Bars: I'm running Easton EA70 flat bars at 685mm wide. No spacers and my 110mm 6 degree stem is flipped. My bars are about even with my saddle too. The bike came with riser bars and I noticed a huge improvement in comfort when I changed to flat bars.

Saddle: Specialized Sonoma gel. I prefer a saddle with a cut out and this saddle is working well for me.

Pedals: I like flats and am running Wellgos with Bomber shoes. My only complaint is I get some toe overlap on tight switchbacks. 
I see you have Bombers too chuky...just curious if you get any toe buzz on the Niner?

I couldn't be happier with my Sultan and am really enjoying the big wheels.


----------



## chuky (Apr 3, 2005)

nicchick said:


> I see you have Bombers too chuky...just curious if you get any toe buzz on the Niner?


There is no toe overlap on size small Niners, even with my foot placed center on the pedal in the Bombers. BITD, when I was still racing, I had a custom cyclocross bike that had toe overlap with my clipless setup and I don't know why I tolerated it for so long. It really inhibited a lot of technical handling options, IMO.


----------



## chuky (Apr 3, 2005)

*My other 29 set up.*

For comparison, this is my singlespeed set up, also 29.

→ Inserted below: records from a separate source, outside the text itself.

/-- A target that is taken: of a bad kind, with its chain out of range, under a warning, in HALTED, and queued with room and behind
a follower that waits. -/
theorem witness_CompletionSettlesTheChain_taken :
    let at_ (u : State) (bytes : List Byte) : State := u.modExch fun x => { x with mem := writeBytes x.mem (slotAddr 4) bytes }
    let ok (s : State) : Prop := s.memOk = true ∧ s.posted 4 = true ∧ s.isFollower 4 = true ∧ s.slotCond 4 = 0
    let w (u : State) : State := u.modExch fun x => { x with warned := true }
    let full : State := ready.modExch fun x => { x with followers := [{ req .lock [1] with slot := 9 }] }
    (∀ s ∈ [at_ ready [1, 0xFF, 0, 1], at_ ready [1, 1, 28, 1], at_ (w ready) [1, 0x20, 0, 1], at_ (halted ready) [1, 0x20, 0, 1],
        at_ ready [1, 0x20, 0, 1], at_ full [1, 0x20, 0, 1]], ok s) ∧
      kindOfCode 0xFF = none ∧ kindOfCode 0x20 = some .lock ∧ 31 < ((4 : RSlot).val : Int) + 28 ∧
      (full.exch.followers.any fun x => x.kind.queue = .control) = true ∧ ready.exch.controlQ.length < QueueId.control.room := by
  decide +kernel

/-- A target skipped by its condition, whose own chain names a POSTED follower, a slot that is none, or nothing. -/
theorem witness_CompletionSettlesTheChain_skipped :
    let two (u : State) (off owner : Byte) : State := u.modExch fun x =>
      { x with mem := writeBytes (writeBytes x.mem (slotAddr 4) [1, 1, off, 3]) (slotAddr 6) [owner, 1, 0, 1] }
    let r : Request := { req .identify [] with offset := 1 }
    let t (s : State) : State := s.complete r .badParam 0 []
    (∀ s ∈ [two ready 2 1, two ready 2 3, two ready 0 1], s.memOk = true ∧ s.posted 4 = true ∧ s.isFollower 4 = true ∧
      s.slotCond 4 = 1) ∧ (two ready 2 1).posted 6 = true ∧ (two ready 2 3).posted 6 = false ∧ ((6 : RSlot).val : Int) = (4 : RSlot).val + 2 ∧
      (t (two ready 2 1)).slotByte 6 32 = Status.skipped.code ∧ (t (two ready 2 1)).slotByte 4 33 = 2 ∧
      (t (two ready 2 3)).slotByte 4 33 = 3 := by decide +kernel

/-- The end of a control request with four others of its queue waiting: each kind that a block serves comes to the head, and the
oldest follower of the queue takes the room. -/
theorem witness_CompletionSettlesTheChain_room :
    let r : Request := { req .identify [] with begun := true }
    let q (k : Kind) : List Request := [r, { req k [1] with slot := 5 }, { req .lock [2] with slot := 6 }, { req .lock [4] with slot := 7 }]
    let s (k : Kind) : State := ready.modExch fun x =>
      { x with controlQ := q k, followers := [{ req .enroll [] with slot := 8 }, { req .lock [8] with slot := 9 }, { req .lock [9] with slot := 10 }] }
    let t (k : Kind) : State := (s k).complete r .ok 0 []
    (∀ k ∈ [Kind.setPolicy, .lock, .defineVolume, .deleteVolume, .revoke, .erase, .eraseControl, .identify], (s k).memOk = true ∧
      (t k).exch.controlQ.map Request.slot = [5, 6, 7, 9] ∧ (t k).exch.enrollQ.map Request.slot = [8] ∧
      (t k).exch.followers.map Request.slot = [10] ∧ ((t k).exch.controlQ.map Request.begun).head? = some (decide (k ≠ .identify))) ∧
      (t .erase).erase.inbox = [.request { req .erase [1] with slot := 5, begun := true }] ∧ (t .erase).guard.inbox = [] := by decide +kernel

/-- IDENTIFY at the head of the control queue. -/
theorem witness_ExchangeUnitRequests_identify :
    let s := ready.modExch fun x => { x with controlQ := [req .identify []] }
    s.alive = true ∧ s.memOk = true ∧ s.exch.controlQ = [req .identify []] := by decide +kernel

/-- CANCEL at the head of the control queue: of slot 32, and of slots POSTED, enrolling, waiting, and none of these. -/
theorem witness_ExchangeUnitRequests_cancel :
    let s (n : Byte) := ready.modExch fun x => { x with controlQ := [req .cancel [n], { req .lock [1] with slot := 5 }] }
    let e := (enrolling ready .first false).modExch fun x => { x with controlQ := [{ req .cancel [3] with slot := 7 }] }
    let p := (s 4).modExch fun x => { x with mem := writeBytes x.mem (slotAddr 4) [1] }
    (s 32).alive = true ∧ (s 32).memOk = true ∧ rslotOfNumber ((req .cancel [32]).byte 4).toNat = none ∧
      rslotOfNumber ((req .cancel [31]).byte 4).toNat = some 31 ∧ p.posted 4 = true ∧ p.memOk = true ∧
      e.posted 3 = false ∧ e.enrolling 3 = true ∧ e.credFree = true ∧
      (s 9).posted 9 = false ∧ (s 9).enrolling 9 = false ∧ ((s 9).cancellable.all fun x => x.slot ≠ 9) = true := by decide +kernel

/-- CANCEL of a request that enrolls: with the unit held, behind an older event, and behind two ticks. -/
theorem witness_ExchangeUnitRequests_turn :
    let e := (enrolling ready .first false).modExch fun x => { x with controlQ := [{ req .cancel [3] with slot := 7 }] }
    let h := e.modCred fun c => { c with wait := .removal 1 }
    let o := withEvent e (.removal 0)
    let k := e.modCred fun c => { c with inbox := [.tick, .tick] }
    e.enrolling 3 = true ∧ e.credReady = true ∧ h.enrolling 3 = true ∧ h.credFree = false ∧ o.enrolling 3 = true ∧
      o.cred.inbox = [.removal 0] ∧ (3 : RSlot) ≠ { req .cancel [3] with slot := 7 }.slot ∧ k.enrolling 3 = true ∧
      k.credFree = true ∧ k.cred.inbox = List.replicate 2 .tick := by decide +kernel

/-- A request behind the sector queue's head can be cancelled. -/
theorem witness_ExchangeUnitRequests_waiting :
    let s := (serving ready false .inFlight 1).modExch fun x => { x with sectorQ := x.sectorQ ++ [{ req .readSectors [1] with slot := 9 }] }
    s.posted 9 = false ∧ s.enrolling 9 = false ∧ (s.cancellable.any fun x => x.slot = 9) = true := by decide +kernel

/-- SET_POLICY with the store: HALTED, warned, the window CLOSED, the window OPEN. -/
theorem witness_SetPolicyIsChecked :
    let s (u : State) : State := u.modStore fun x => { x with settings := some (req .setPolicy []) }
    (s ready).alive = true ∧ (s ready).memOk = true ∧ (s (halted ready)).device = .halted ∧
      ((s ready).modStore fun x => { x with warned := true }).store.warned = true ∧ (s ready).credReady = true ∧
      (s ready).cred.window = none ∧ (s (windowed ready false 1)).credReady = true ∧
      (s (windowed ready false 1)).cred.window.isSome = true ∧ (s (windowed ready false 1)).storeTakes = true := by decide +kernel

/-- An open order for a LOCKED volume, an open one, and an ABSENT one. -/
theorem witness_OpenOrders :
    ∀ st ∈ [VState.locked, .openRo, .absent],
      let s := withOrder (withVolume ready st) (.openVolume 0 11 2 true)
      s.alive = true ∧ s.guardFree = true ∧ s.guard.inbox = [.openVolume 0 11 2 true] ∧ (s.vol 0).data.state = st := by decide +kernel

/-- A refused open order, the section as shown: nothing is reported (R4). -/
theorem witness_OpenOrders_refused :
    let s := withOrder ((halted (withVolume ready .locked)).reportVolumes.modExch fun x => { x with attn := 0 }) (.openVolume 0 11 2 true)
    let t := s.after (exec .openOrder s)
    s.alive = true ∧ s.guardFree = true ∧ t.page.volumes = s.page.volumes ∧ t.exch.attn = 0 := by decide +kernel

/-- An idle timer that runs out with an order waiting, or with the guard held, leaves its lock behind them (R4). -/
theorem witness_LocksAreOrdered_waiting :
    let s := withOrder (withVolume ready .opened) (.lock 0)
    let h := (withVolume ready .opened).modGuard fun g => { g with wait := .commits 1 .faulted }
    s.alive = true ∧ s.guardReady = false ∧ (s.vol 0).idle.isSome = true ∧ h.guardReady = false ∧ (h.vol 0).idle.isSome = true ∧
      (s.after (exec (.idleTimerExpiry 0) s)).guard.inbox = [.lock 0, .lock 1] := by decide +kernel

/-- A queue that is empty with no step due, a millisecond and a second of the timebase, a volume whose timer has 120 s and 1 s left,
the guard free and held; a signal at the head of the guard's inbox. -/
theorem witness_LocksAreOrdered_ticks :
    let s (n ms : Nat) : State := { (withVolume ready .opened).settle.modVol 0 fun v => { v with idle := some n } with msOfSecond := ms }
    (s 120 0).pending = [] ∧ (s 120 0).autoNext = none ∧ (s 120 0).alive = true ∧ (s 120 0).scanDue = false ∧
      (s 120 0).msOfSecond + 1 < 1000 ∧ (∀ n ∈ [120, 1], (s n 999).alive = true ∧ 1000 ≤ (s n 999).msOfSecond + 1 ∧
        ((s n 999).vol 0).idle = some n ∧ ((s n 999).vol 0).isOpen = true ∧ ((s n 999).vol 1).idle = none) ∧
      ((s 1 999).tick.vol 0).data.state = .locked ∧
      ((signalled (s 1 999) .guard .warning).tick.vol 0).idle = none ∧
      (signalled (s 1 999) .guard .warning).tick.guard.inbox = [.signal .warning, .lock 1] := by decide +kernel

/-- A step of its own due on an empty queue; a lock of a volume whose request holds a grant that it has not used, the engine asking or
not: the engine's grant stands ahead of the ERASE that the request's chain brings it (R91). -/
theorem witness_LocksAreOrdered_due :
    let d := (withOrder (withVolume ready .opened) (.lock 1)).settle
    let s (asks : Bool) : State :=
      ((serving (withVolume ready .opened) false .waitingGrant 1).modLink fun l =>
        { l with state := .ready, granted := some .sector, engineAsks := asks }).modExch fun x =>
        { x with sectorQ := x.sectorQ.map fun r => { r with offset := 1 }, mem := writeBytes x.mem (slotAddr 4) [1, 0x40, 0, 1] }
    let u (asks : Bool) : State := (s asks).lockVolume 0
    d.pending = [] ∧ d.autoNext = some .lockOrder ∧ (s true).memOk = true ∧ ((s true).vol 0).isOpen = true ∧ (s true).sectorHead.isSome = true ∧
      (s true).linkServes = true ∧ (u false).link.granted = none ∧
      (u true).erase.inbox = [.grant, .request { (s true).requestAt 4 .erase with begun := true }] := by decide +kernel

/-- A lock order, an idle timer, and an open volume with its request waiting, being checked and in flight. -/
theorem witness_LocksAreOrdered :
    (withOrder ready (.lock 0xFF)).alive = true ∧ (withOrder ready (.lock 0xFF)).guardFree = true ∧
      (withOrder ready (.lock 0xFF)).guard.inbox = [.lock 0xFF] ∧ ((withVolume ready .opened).vol 0).idle.isSome = true ∧
      ∀ p ∈ [Phase.waitingGrant, .checking, .inFlight],
        let s := serving (withVolume ready .opened) false p 1
        s.memOk = true ∧ (s.vol 0).isOpen = true ∧ s.sector.vol = 0 ∧ s.sectorHead.isSome = true ∧ s.sector.phase = p ∧ s.sector.ended = none := by decide +kernel

/-- A fault order for an open volume and for a BLANK one; an erase end order for an ERASING volume and for another. -/
theorem witness_FaultAndEraseEndOrders :
    (∀ st ∈ [VState.opened, .blank],
      let s := withOrder (withVolume ready st) (.fault 0)
      s.alive = true ∧ s.guardFree = true ∧ s.storeTakes = true ∧ s.guard.inbox = [.fault 0] ∧ (s.vol 0).data.state = st) ∧
      ∀ st ∈ [VState.erasing, .locked],
        let s := withOrder (withVolume ready st) (.eraseEnd 0 .complete 65536)
        s.guardFree = true ∧ s.storeTakes = true ∧ s.guard.inbox = [.eraseEnd 0 .complete 65536] ∧ (s.vol 0).data.state = st := by decide +kernel

/-- A fault order, an erase acceptance and a capacity report for a volume whose request waits for a grant, holds one, is being checked
and has its command in flight. -/
theorem witness_FaultAndEraseEndOrders_serving :
    let s (p : Phase) (g : Option Requester) : State :=
      (serving (withVolume ready .opened) false p 1).modLink fun l => { l with state := .busy, granted := g }
    let f := withOrder (s .waitingGrant (some .sector)) (.fault 0)
    let a := withOrder (s .checking none) (.eraseAccept 0)
    let c := withOrder (flying (s .inFlight none) (flight .read .sector 1)) (.capacity 999 1 1)
    (∀ u ∈ [f, a, c], u.memOk = true ∧ u.guardFree = true ∧ u.storeTakes = true ∧ (u.vol 0).isOpen = true ∧ u.sector.vol = 0 ∧
      u.sectorHead.isSome = true) ∧
      (f.after (exec .faultOrder f)).slotByte 3 32 = Status.lockedDuring.code ∧
      (a.after (exec .eraseAcceptance a)).slotByte 3 32 = Status.lockedDuring.code ∧ c.link.ident ≠ .guard ∧
      (c.after (exec .capacityReport c)).sector.ended = some .lockedDuring ∧
      (c.after (exec .capacityReport c)).store.current = some ⟨.volume 0 (rec1000 .fault), []⟩ := by decide +kernel

/-- An acceptance for an open volume, a FAULT one with its extent known and one without, and an ABSENT one. -/
theorem witness_EraseAcceptances :
    let a : Acceptance := { source := .chord, wipe := true, plan := .full, todo := [], stage := .guard 0 }
    let s (st : VState) : State := (withOrder (withVolume ready st) (.eraseAccept 0)).modErase fun x => { x with job := .accept a }
    let u : State := (s .fault).modVol 0 fun v => { v with extentKnown := false }
    (∀ st ∈ [VState.opened, .fault, .absent], (s st).alive = true ∧ (s st).guardFree = true ∧ (s st).storeTakes = true ∧
      (s st).device ≠ .halted ∧ (s st).guard.inbox = [.eraseAccept 0] ∧ ((s st).vol 0).data.state = st ∧ (s st).erase.job = .accept a) ∧
      u.extentClear 0 = false ∧ u.guardFree = true := by decide +kernel

/-- Reports of a capacity that the volume just fits and that it just does not fit; an ERASING volume lost; an identity being taken. -/
theorem witness_CapacityReports :
    let s (cap : BitVec 32) : State := (withOrder (withVolume ready .erasing) (.capacity cap 1 1)).modLink fun l => { l with ident := .guard }
    (s 1000).alive = true ∧ (s 1000).guardFree = true ∧ (s 1000).guard.inbox = [.capacity 1000 1 1] ∧
      decide ((1000 : BitVec 32).toNat < ((s 1000).vol 0).data.first + ((s 1000).vol 0).data.count) = false ∧
      decide ((999 : BitVec 32).toNat < ((s 999).vol 0).data.first + ((s 999).vol 0).data.count) = true ∧
      ((s 999).vol 0).data.state = .erasing ∧ (s 999).link.ident = .guard ∧ ready.link.ident ≠ .guard := by decide +kernel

For this singlespeed setup, I don't really care about saddle edges, so I can run my favorite low profile women's saddle. The saddle height is slightly higher/even with the bar height, and again, I am running flat wide bars. As far as 29" specific setup goes, the bar detail is the most important - I see so many riders running riser bars without actually knowing why they do. In most cases, a flat bar gives smaller riders a better saddle to bar relationship (there are very few 6 ft + women) for xc and trail application (tangental topic, but I also run a flat bar on my bigger 26" wheel shuttle bike because of the fork height's effect on the overall front end height).

The rigid fork is an interesting detail. While not specific to women, having an incredibly light and stiff front end does wonders for handling. It is for very specific riders, obviously, as a lot of people prefer suspension.


----------



## midgetmafiosa (Oct 8, 2009)

this thread is nice to look at AND helpful. and you're absolutely right - i have no idea why i use a riser bar, so i will look into flat ones for comparison, especially since i struggle to find the right spot on the saddle when riding. and now you all have me wanting a 29er. bishes!


----------